__Records for the task__.
-- ==== Sys2Proof/Machine/State.lean ====
section
/-! DEFINITION. The machine's state: every register of spec/10_state.md, the host's field values, the lock, the
parameters, and the model's own event log, answer port and script. Plain data. -/

namespace Sys2Proof.Machine

/-- Where the machine stops on an access the spec gives no meaning: an address that does not exist. Both are safe:
the machine stops where the spec describes no such access. -/
inductive Fault where
  /-- A byte outside DESC[0..71] (20_memory R70(b)). Raised by TX.NEXT, DW and RX.PUSH from states no run reaches.
  Safe. -/
  | descAddress
  /-- A word outside SP[0..MAX_SETPOINTS-1] (20_memory R70(c)). Raised by POS.ENCODE and by the host write and the host
  read of a setpoint with such an index, and by TX.NEXT, PW, PROJECT from states no run reaches. Safe. -/
  | spAddress
  deriving DecidableEq, Repr

/-- What the machine refuses to do: no operation, or an operation on operands the spec tells a model to refuse. All
are safe: the machine stops. -/
inductive Refusal where
  /-- An operation with no meaning yet; raised by `exec` alone. No arm uses it. -/
  | notModelled (mnemonic : String)
  /-- The script's next bytes are no frame; raised by `step`. -/
  | badFrame (r : Reject)
  /-- XLEN.ENCODE outside its domain: `dt` not finite, or the product not below 2^32 (93_implementation_defined U9). -/
  | xlenDomain
  /-- POS.ENCODE outside its domain: the position or its product not finite, or a tick that is no signed 32-bit number
  (93_implementation_defined U10). -/
  | posDomain
  /-- A tick while a step is still waiting for, or holding, the lock (93_implementation_defined U13). -/
  | tickOverrun
  deriving DecidableEq, Repr

/-- The direction of a session (10_state R23): `Write` = 0, `Read` = 1. -/
inductive Dir where
  | write | read
  deriving DecidableEq, Repr

/-- The source of the send cursor (10_state R36). -/
inductive TxSrc where
  | fromDesc | fromSp
  deriving DecidableEq, Repr

/-- The active receive buffer (10_state R37). -/
inductive RxTarget where
  | toDesc | toPending
  deriving DecidableEq, Repr

/-- The coarse transfer state (10_state R39). The value 3 is never written and is not in the type
(93_implementation_defined U2). -/
inductive Xfer where
  | idle | busy | done
  deriving DecidableEq, Repr

/-- The result code (10_state R40). -/
inductive Result where
  | success | failure
  deriving DecidableEq, Repr

/-- The message codes, in the order of their numbers 0 to 7 (60_exceptions R302). -/
inductive Message where
  | none | busy | done | timeout | deviceError | overflow | responseSize | unknownState
  deriving DecidableEq, Repr

/-- The register `fail_reason`: no failure, or a cause (60_exceptions R301, values 0 to 5). -/
inductive FailReason where
  | none | cause (c : Cause)
  deriving DecidableEq, Repr

/-- The answer to a request, `req_status` (42_requests R175, values 0 to 4). -/
inductive ReqStatus where
  | accepted | busy | invalidId | invalidDuration | invalidCount
  deriving DecidableEq, Repr

/-- The class of a status word (44_toggle_status_decode R236). -/
inductive SwClass where
  | adv | steady | err | nomatch
  deriving DecidableEq, Repr

/-- The write endpoints (20_memory R71, ids 3 to 5). -/
inductive OutPort where
  | controlWord | indexOut | valueOut
  deriving DecidableEq, Repr

/-- What leaves the engine: an endpoint write that succeeded, or a side output (10_state R45, 42_requests R187). -/
inductive OutEvent where
  | write (p : OutPort) (v : Word)
  | deleteCurveReq (id : Half)
  | projectionReq
  deriving DecidableEq, Repr

/-- The CTE's side of the register-interface lock (10_state R47), with the step a tick makes due (47_cycle_scheduler
R285, R288; 70_reset_and_hazards R350; log 9). -/
inductive Lock where
  /-- Not taken, no step due. -/
  | free
  /-- A tick came; its step waits for the grant. -/
  | waiting
  /-- Taken; the step of the tick is due. -/
  | held
  /-- Taken; the step has run, and the lock is to be given back. -/
  | stepped
  deriving DecidableEq, Repr

/-- The host's current field values (42_requests R176): the fields of a record the hardware does not fill itself. -/
structure HostFields where
  objectType   : Half
  name         : Vector Byte 22
  xLength      : Word
  xDimUuid     : Half
  yDimUuid     : Half
  wizardType   : Half
  wizardParams : Vector Word 7
  deriving DecidableEq, Repr

/-- What a read of the status sink gives (42_requests R186). -/
structure Sink where
  xferState     : Xfer
  result        : Result
  message       : Message
  failReason    : FailReason
  errorCode     : Byte
  underflowFlag : Bool
  deriving DecidableEq, Repr

/-- What a host read of the data registers gives (60_exceptions R325; 10_state R35 to R38). -/
structure DataRegs where
  spCount        : Half
  txSrc          : TxSrc
  txPos          : Half
  txLen          : Half
  rxTarget       : RxTarget
  rxCount        : Byte
  rxCap          : Byte
  rxPending      : Word
  rxPendingValid : Bool
  deriving DecidableEq, Repr

/-- What the last host operation answered. -/
inductive Answer where
  /-- Nothing was asked. -/
  | none
  /-- `req_status` of a request (42_requests R175). -/
  | req (r : ReqStatus)
  /-- SET_NAME: `Ok` or `NameTooLong` (40_descriptor_codec R144). -/
  | name (ok : Bool)
  /-- UNPACK (R142). -/
  | fields (f : Fields)
  /-- DUMP: the fields and the raw bytes (R146). -/
  | dump (f : Fields) (bytes : List Byte)
  /-- BLOCKSIZE (R145), or a host read of a word of DESC or SP (60_exceptions R325). -/
  | word (w : Word)
  /-- XLEN.ENCODE: `x_length`, or none for `InvalidDuration` (41_unit_conversions R162). -/
  | xlen (x : Option Word)
  /-- XLEN.DECODE and POS.DECODE (R163, R167). -/
  | real (r : Real64)
  /-- CLASSIFY (44_toggle_status_decode R236). -/
  | sw (c : SwClass)
  /-- SINK.READ (42_requests R186). -/
  | sink (s : Sink)
  /-- A host read of the data registers (60_exceptions R325). -/
  | data (d : DataRegs)
  deriving DecidableEq, Repr

/-- A byte-addressed memory as a list of (address, byte) pairs; its canonical form is `Memory.wf` of Machine/Ops.lean. -/
abbrev Memory := List Host.Cell

/-- The state of one curve-transfer engine, its host port and its script. -/
structure State where
  -- sequencer (10_state R21 to R31)
  state            : BitVec 3
  dir              : Dir
  curveId          : Half
  toggle           : Bool
  waitingForStatus : Bool
  changedMode      : Bool
  bufferResponse   : Bool
  expectedStatus   : Word
  nextModeStatus   : Word
  timeoutCtr       : Word
  -- data (10_state R32 to R38); word `i` of SP is bytes 4i to 4i+3 of `sp`
  desc             : Memory
  sp               : Memory
  spCount          : Half
  txSrc            : TxSrc
  txPos            : Half
  txLen            : Half
  rxTarget         : RxTarget
  rxCount          : Byte
  rxCap            : Byte
  rxPending        : Word
  rxPendingValid   : Bool
  -- status sink (10_state R39 to R43)
  xferState        : Xfer
  result           : Result
  message          : Message
  failReason       : FailReason
  errorCode        : Byte
  underflowFlag    : Bool
  -- host side and lock
  host             : HostFields
  lock             : Lock
  profile          : List Real64
  profileCount     : Nat
  -- parameters, constant (00_scope R9)
  params           : Params
  -- the model's own: events made, the last answer, events to come, the number of the next RESET's free values
  log              : List OutEvent
  answer           : Answer
  script           : List Byte
  resets           : Nat
  deriving DecidableEq, Repr

/-- The host field values after reset: the spec gives none (log 2). -/
def HostFields.reset : HostFields where
  objectType := 0
  name := Vector.replicate 22 0
  xLength := 0
  xDimUuid := 0
  yDimUuid := 0
  wizardType := 0
  wizardParams := Vector.replicate 7 0

/-- The machine after reset (10_state R51, 70_reset_and_hazards R340). DESC, SP, rx_pending and the host field values
are unspecified there; the value 0 is the model's (log 2). -/
def State.reset : State where
  state := 0
  dir := .write
  curveId := 0
  toggle := false
  waitingForStatus := false
  changedMode := false
  bufferResponse := false
  expectedStatus := 0
  nextModeStatus := 0
  timeoutCtr := 0
  desc := []
  sp := []
  spCount := 0
  txSrc := .fromDesc
  txPos := 0
  txLen := 0
  rxTarget := .toDesc
  rxCount := 0
  rxCap := 0
  rxPending := 0
  rxPendingValid := false
  xferState := .idle
  result := .success
  message := .none
  failReason := .none
  errorCode := 0
  underflowFlag := false
  host := HostFields.reset
  lock := .free
  profile := []
  profileCount := 0
  params := Config.params
  log := []
  answer := .none
  script := []
  resets := 0

end Sys2Proof.Machine
end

__Exercise__. Using the material above, copy every line in which the string "ENCODE" occurs.

__Response to the task__.
  /-- A word outside SP[0..MAX_SETPOINTS-1] (20_memory R70(c)). Raised by POS.ENCODE and by the host write and the host
  /-- XLEN.ENCODE outside its domain: `dt` not finite, or the product not below 2^32 (93_implementation_defined U9). -/
  /-- POS.ENCODE outside its domain: the position or its product not finite, or a tick that is no signed 32-bit number
  /-- XLEN.ENCODE: `x_length`, or none for `InvalidDuration` (41_unit_conversions R162). -/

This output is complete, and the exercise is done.